Exercise details:
Output the lines below exactly, please, from the first line until the line with "none listed). -/", counting both.

Saved entries:
/-- Everything of the part but its device state, its OTP and the command queue. -/
structure Device where
  /-- Register fields, listed below with their reset values (00 R10, R11 and the register tables). -/
  regs : Regs := {}
  /-- Deferral periods by block, cores from 16 (01 R56; reset none listed). -/
  defer : List (Nat × Defer) := []
  /-- Core memory, shared memory, DRAM and the SRAM of the control complex (08 R264; reset nothing listed, every byte 0, log entry
  4). -/
  mem : Memory := {}
  /-- Events (13 R411 to R415; reset as its fields say). -/
  ev : Events := {}
  /-- The spindle (01 R12 to R24; reset as its fields say). -/
  sp : Spindle := {}
  /-- Output pins and straps (17 R564, R568; reset as its fields say). -/
  pins : Pins := {}
  /-- The turn sequencer (06 R199; 01 R45 to R50; reset as its fields say). -/
  seq : Seq := {}
  /-- Matrix arrays, by 4 × core + array (02 R75; reset none listed, each as its fields say). -/
  arrays : List (Nat × ArrayRt) := []
  /-- Cores, by number (02 R68; reset none listed, each as its fields say). -/
  cores : List (Nat × CoreRt) := []
  /-- Quantisation statistics (03 R130; reset as its fields say). -/
  quant : Quant := {}
  /-- DMA channels, by number (07 R234; reset none listed, each as its fields say). -/
  dma : List (Nat × DmaCh) := []
  /-- Memory channels and their controller (08 R271; reset as its fields say). -/
  memc : MemCtl := {}
  /-- The camera inputs (09 R291 to R322; reset as its fields say). -/
  cam : Camera := {}
  /-- Image-pipe contexts, by 8 × pipe + context (10 R327; reset none listed, each as its fields say). -/
  isp : List (Nat × CtxSt) := []
  /-- Encoders, decoders and the replay loader (11 R353 to R376; reset as its fields say). -/
  vid : Video := {}
  /-- The join engine and its ports (12 R379 to R404; reset as its fields say). -/
  join : Join := {}
  /-- Failover and retirement (13 R416 to R430; reset as its fields say). -/
  fo : Failover := {}
  /-- Power and thermal control (14 R441 to R475; reset as its fields say). -/
  pwr : Power := {}
  /-- Boot, keys and configuration (15 R477 to R520; reset as its fields say). -/
  boot : Boot := {}
  /-- The host protocol (16 R526 to R546; reset as its fields say). -/
  proto : Proto := {}
  /-- The update agent (16 R548 to R551; reset as its fields say). -/
  upd : Update := {}
  /-- Source entries being fetched (16 R546, R547; reset none). -/
  fetch : List Fetch := []
  /-- The safety-port window (16 R554; reset as its fields say). -/
  safety : Safety := {}
  /-- Answer of the latest register, memory or port access (08 R265 to R277; reset none). -/
  bus : Bus := {}
  /-- High words latched by a read of their low word, by the address of the high word (07 R261, 08 R289; reset none). -/
  latch : List (Nat × Nat) := []
  /-- The model's own counter of free values drawn (reset 0, DESIGN CHOICE, log entry 1). -/
  freeCtr : Nat := 0
  deriving DecidableEq, Repr

/-- The state of the machine. -/
structure State where
  /-- Commands that wait, first in, first out: the model's own queue, no rule R of the spec names it (reset empty). -/
  pending : List Instr := []
  /-- The device state (00 R5; reset OFF). -/
  mode : Mode := .off
  /-- OTP and fuses (15 R493, R494; reset as its fields say, log entry 3). -/
  otp : Otp := {}
  /-- Everything else (00 R1 to 17 R595; reset as its fields say). -/
  dev : Device := {}
  deriving DecidableEq, Repr

/-- The machine right after reset: in OFF with power applied and PORST_N low, no command waiting. -/
def State.reset : State := {}

end Sys2Proof.Machine
end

Task answer:
/-- Everything of the part but its device state, its OTP and the command queue. -/
structure Device where
  /-- Register fields, listed below with their reset values (00 R10, R11 and the register tables). -/
  regs : Regs := {}
  /-- Deferral periods by block, cores from 16 (01 R56; reset none listed). -/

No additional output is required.